* PROVIDED DATA *
● ● ●
/-- The kind and fields of an instruction; none for an event. -/
def Instr.view (i : Instr) : Option (Kind × Fields) :=
  match i with
  | .nop f => some (.nop, f)
  | .bra f => some (.bra, f)
  | .bru f => some (.bru, f)
  | .brx f => some (.brx, f)
  | .call f => some (.call, f)
  | .callx f => some (.callx, f)
  | .ret f => some (.ret, f)
  | .loopL f => some (.loopL, f)
  | .enrol f => some (.enrol, f)
  | .park f => some (.park, f)
  | .strike f => some (.strike, f)
  | .exitL f => some (.exitL, f)
  | .exitSucc f => some (.exitSucc, f)
  | .yield f => some (.yield, f)
  | .iadd f => some (.iadd, f)
  | .isub f => some (.isub, f)
  | .imul f => some (.imul, f)
  | .imad f => some (.imad, f)
  | .imin f => some (.imin, f)
  | .imax f => some (.imax, f)
  | .iabs f => some (.iabs, f)
  | .ineg f => some (.ineg, f)
  | .andL f => some (.andL, f)
  | .orL f => some (.orL, f)
  | .xorL f => some (.xorL, f)
  | .andn f => some (.andn, f)
  | .orn f => some (.orn, f)
  | .xnor f => some (.xnor, f)
  | .shl f => some (.shl, f)
  | .shr f => some (.shr, f)
  | .sha f => some (.sha, f)
  | .rol f => some (.rol, f)
  | .popc f => some (.popc, f)
  | .clz f => some (.clz, f)
  | .ctz f => some (.ctz, f)
  | .brev f => some (.brev, f)
  | .bfx f => some (.bfx, f)
  | .bfi f => some (.bfi, f)
  | .icmp f => some (.icmp, f)
  | .sel f => some (.sel, f)
  | .mov f => some (.mov, f)
  | .movI32 f => some (.movI32, f)
  | .movI64 f => some (.movI64, f)
  | .movs f => some (.movs, f)
  | .lea f => some (.lea, f)
  | .plop f => some (.plop, f)
  | .ballot f => some (.ballot, f)
  | .vote f => some (.vote, f)
  | .shfl f => some (.shfl, f)
  | .qswap f => some (.qswap, f)
  | .qbc f => some (.qbc, f)
  | .redux f => some (.redux, f)
  | .scan f => some (.scan, f)
  | .rdlane f => some (.rdlane, f)
  | .wrlane f => some (.wrlane, f)
  | .matchL f => some (.matchL, f)
  | .fadd f => some (.fadd, f)
  | .fsub f => some (.fsub, f)
  | .fmul f => some (.fmul, f)
  | .ffma f => some (.ffma, f)
  | .fmin f => some (.fmin, f)
  | .fmax f => some (.fmax, f)
  | .fcmp f => some (.fcmp, f)
  | .fclass f => some (.fclass, f)
  | .frnd f => some (.frnd, f)
  | .fdot2 f => some (.fdot2, f)
  | .fcvt f => some (.fcvt, f)
  | .f2i f => some (.f2i, f)
  | .i2f f => some (.i2f, f)
  | .fpack f => some (.fpack, f)
  | .funpk f => some (.funpk, f)
  | .fscl f => some (.fscl, f)
  | .frcp f => some (.frcp, f)
  | .frsq f => some (.frsq, f)
  | .fsqrt f => some (.fsqrt, f)
  | .fex2 f => some (.fex2, f)
  | .flg2 f => some (.flg2, f)
  | .fsin f => some (.fsin, f)
  | .fcos f => some (.fcos, f)
  | .ftanh f => some (.ftanh, f)
  | .ld f => some (.ld, f)
  | .st f => some (.st, f)
  | .ldu f => some (.ldu, f)
  | .stu f => some (.stu, f)
  | .prf f => some (.prf, f)
  | .twr f => some (.twr, f)
  | .trd f => some (.trd, f)
  | .tscl f => some (.tscl, f)
  | .acrd f => some (.acrd, f)
  | .acwr f => some (.acwr, f)
  | .resb f => some (.resb, f)
  | .xlat f => some (.xlat, f)
  | .fence f => some (.fence, f)
  | .fencek f => some (.fencek, f)
  | .waitk f => some (.waitk, f)
  | .twaitk f => some (.twaitk, f)
  | .tkq f => some (.tkq, f)
  | .tkclr f => some (.tkclr, f)
  | .tkarr f => some (.tkarr, f)
  | .pbinit f => some (.pbinit, f)
  | .pbarr f => some (.pbarr, f)
  | .pbwait f => some (.pbwait, f)
  | .bsync f => some (.bsync, f)
  | .monwait f => some (.monwait, f)
  | .tkpsn f => some (.tkpsn, f)
  | .atom f => some (.atom, f)
  | .cas f => some (.cas, f)
  | .red f => some (.red, f)
  | .fatom f => some (.fatom, f)
  | .fred f => some (.fred, f)
  | .atomu f => some (.atomu, f)
  | .mma f => some (.mma, f)
  | .mmas f => some (.mmas, f)
  | .aczero f => some (.aczero, f)
  | .acdrain f => some (.acdrain, f)
  | .acdrainAdd f => some (.acdrainAdd, f)
  | .acload f => some (.acload, f)
  | .mxset f => some (.mxset, f)
  | .mxq f => some (.mxq, f)
  | .gbind f => some (.gbind, f)
  | .gmv f => some (.gmv, f)
  | .gmva f => some (.gmva, f)
  | .grvrd f => some (.grvrd, f)
  | .gabort f => some (.gabort, f)
  | .spawn f => some (.spawn, f)
  | .jcinit f => some (.jcinit, f)
  | .jcadd f => some (.jcadd, f)
  | .jcwait f => some (.jcwait, f)
  | .launchg f => some (.launchg, f)
  | .spq f => some (.spq, f)
  | .cpy f => some (.cpy, f)
  | .cpyRing f => some (.cpyRing, f)
  | .cpygGather f => some (.cpygGather, f)
  | .cpygScatter f => some (.cpygScatter, f)
  | .rinit f => some (.rinit, f)
  | .racqProd f => some (.racqProd, f)
  | .racqCons f => some (.racqCons, f)
  | .rrelPub f => some (.rrelPub, f)
  | .rrelPubLast f => some (.rrelPubLast, f)
  | .rrelFree f => some (.rrelFree, f)
  | .sbind f => some (.sbind, f)
  | .sctlStat f => some (.sctlStat, f)
  | .sctlDlen f => some (.sctlDlen, f)
  | .sctlYlen f => some (.sctlYlen, f)
  | .sctlElen f => some (.sctlElen, f)
  | .sctlStop f => some (.sctlStop, f)
  | .srd f => some (.srd, f)
  | .semit f => some (.semit, f)
  | .hdec f => some (.hdec, f)
  | .rld f => some (.rld, f)
  | .rst f => some (.rst, f)
  | .rstm f => some (.rstm, f)
  | .ratom f => some (.ratom, f)
  | .rcpy f => some (.rcpy, f)
  | .collAr f => some (.collAr, f)
  | .collRs f => some (.collRs, f)
  | .collAg f => some (.collAg, f)
  | .rfence f => some (.rfence, f)
  | .collcfg f => some (.collcfg, f)
  | .vcfg f => some (.vcfg, f)
  | .vcfgClose f => some (.vcfgClose, f)
  | .venc f => some (.venc, f)
  | .vqry f => some (.vqry, f)
  | .trap f => some (.trap, f)
  | .eret f => some (.eret, f)
  | .mfsr f => some (.mfsr, f)
  | .mtsr f => some (.mtsr, f)
  | .bkpt f => some (.bkpt, f)
  | .tmark f => some (.tmark, f)
  | .pcnt f => some (.pcnt, f)
  | .haltL f => some (.haltL, f)
  | .clock f => some (.clock, f)
  | .tkarrDeferredArrival _ => none
  | .tokenComplete _ => none
  | .tokenWaitEnd _ _ => none
  | .twaitkTimeout _ _ => none
  | .monwaitWake _ _ => none
  | .monwaitTimeout _ _ => none
  | .monitorRecheck _ _ => none
  | .warpEnd _ => none
  | .successorStart _ => none
  | .blockRelaunch _ _ => none
  | .reductionHomeFailure _ => none
  | .sideLogReplay _ => none
  | .noticeRepost _ => none
  | .invalPage _ _ => none
  | .invalAll _ => none
  | .resume _ _ => none
  | .resumeReject _ _ => none
  | .copyEngineStart _ => none
  | .matrixCommandPerform _ => none
  | .grammarCommandStart _ => none
  | .grammarHoldBreak _ => none
  | .ringClaimGrant _ => none
  | .encoderCommandStart _ => none
  | .spawnEntryEligible _ => none
  | .fullWarp _ _ _ => none
  | .ageFlush _ _ _ => none
  | .idleFlush _ => none
  | .spillReturn _ _ => none
  | .childWarpAdmit _ _ => none
  | .eviction _ _ => none
  | .evictedWarpRestore _ _ => none
  | .fabricPacketArrival _ _ => none
  | .fabricAck _ _ => none
  | .rstmCommitMessage _ => none
  | .fabricRetransmit _ _ => none
  | .connectionDead _ _ => none
  | .collSend _ => none
  | .collReceive _ => none
  | .collTimeout _ => none
  | .dieLinkModuleFail _ _ => none
  | .launchQueueAppend _ _ => none
  | .qctlWrite _ _ => none
  | .launchCopy _ => none
  | .hearthEvaluation _ => none
  | .launchComplete _ => none
  | .chimneyHeldRelease _ => none
  | .chimneyTimeTrigger _ => none
  | .hcancel _ => none
  | .hkeyfree _ => none
  | .debugHalt _ _ _ _ => none
  | .debugResume _ _ _ _ => none
  | .debugStep _ _ _ _ => none
  | .bpset _ _ _ _ => none
  | .bpclr _ _ _ _ => none
  | .debugRead _ _ _ _ => none
  | .debugWrite _ _ _ _ => none
  | .debugSample _ _ _ _ => none
  | .debugGrant _ _ => none
  | .debugRevoke _ => none
  | .acctlEnable _ => none
  | .acctlLock _ => none
  | .acsync _ => none
  | .cap0Write _ => none
  | .islclkWrite _ _ => none
  | .pwrlimWrite _ => none
  | .currentSample _ _ _ => none
  | .thermalTrip _ => none
  | .connreset _ _ => none
  | .deviceReset => none
  | .pldmFirmwareUpdate _ => none
  | .pldmMonitoring _ => none
  | .spdm => none
  | .registerWrite _ _ _ _ => none
  | .applicationCoreAccess _ => none
  | .softError _ _ => none
  | .collectiveEngineStart _ => none
  | .clockChangeEffect _ => none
● ● ●
* TRY IT *
When you reach the line with "some (.spawn, f)" in the records above, start writing out lines exactly, and stop once the line with "some (.ratom, f)" has been written; include nothing else.

* TASK RESULT *
  | .spawn f => some (.spawn, f)
  | .jcinit f => some (.jcinit, f)
  | .jcadd f => some (.jcadd, f)
  | .jcwait f => some (.jcwait, f)
  | .launchg f => some (.launchg, f)
  | .spq f => some (.spq, f)
  | .cpy f => some (.cpy, f)
  | .cpyRing f => some (.cpyRing, f)
  | .cpygGather f => some (.cpygGather, f)
  | .cpygScatter f => some (.cpygScatter, f)
  | .rinit f => some (.rinit, f)
  | .racqProd f => some (.racqProd, f)
  | .racqCons f => some (.racqCons, f)
  | .rrelPub f => some (.rrelPub, f)
  | .rrelPubLast f => some (.rrelPubLast, f)
  | .rrelFree f => some (.rrelFree, f)
  | .sbind f => some (.sbind, f)
  | .sctlStat f => some (.sctlStat, f)
  | .sctlDlen f => some (.sctlDlen, f)
  | .sctlYlen f => some (.sctlYlen, f)
  | .sctlElen f => some (.sctlElen, f)
  | .sctlStop f => some (.sctlStop, f)
  | .srd f => some (.srd, f)
  | .semit f => some (.semit, f)
  | .hdec f => some (.hdec, f)
  | .rld f => some (.rld, f)
  | .rst f => some (.rst, f)
  | .rstm f => some (.rstm, f)
  | .ratom f => some (.ratom, f)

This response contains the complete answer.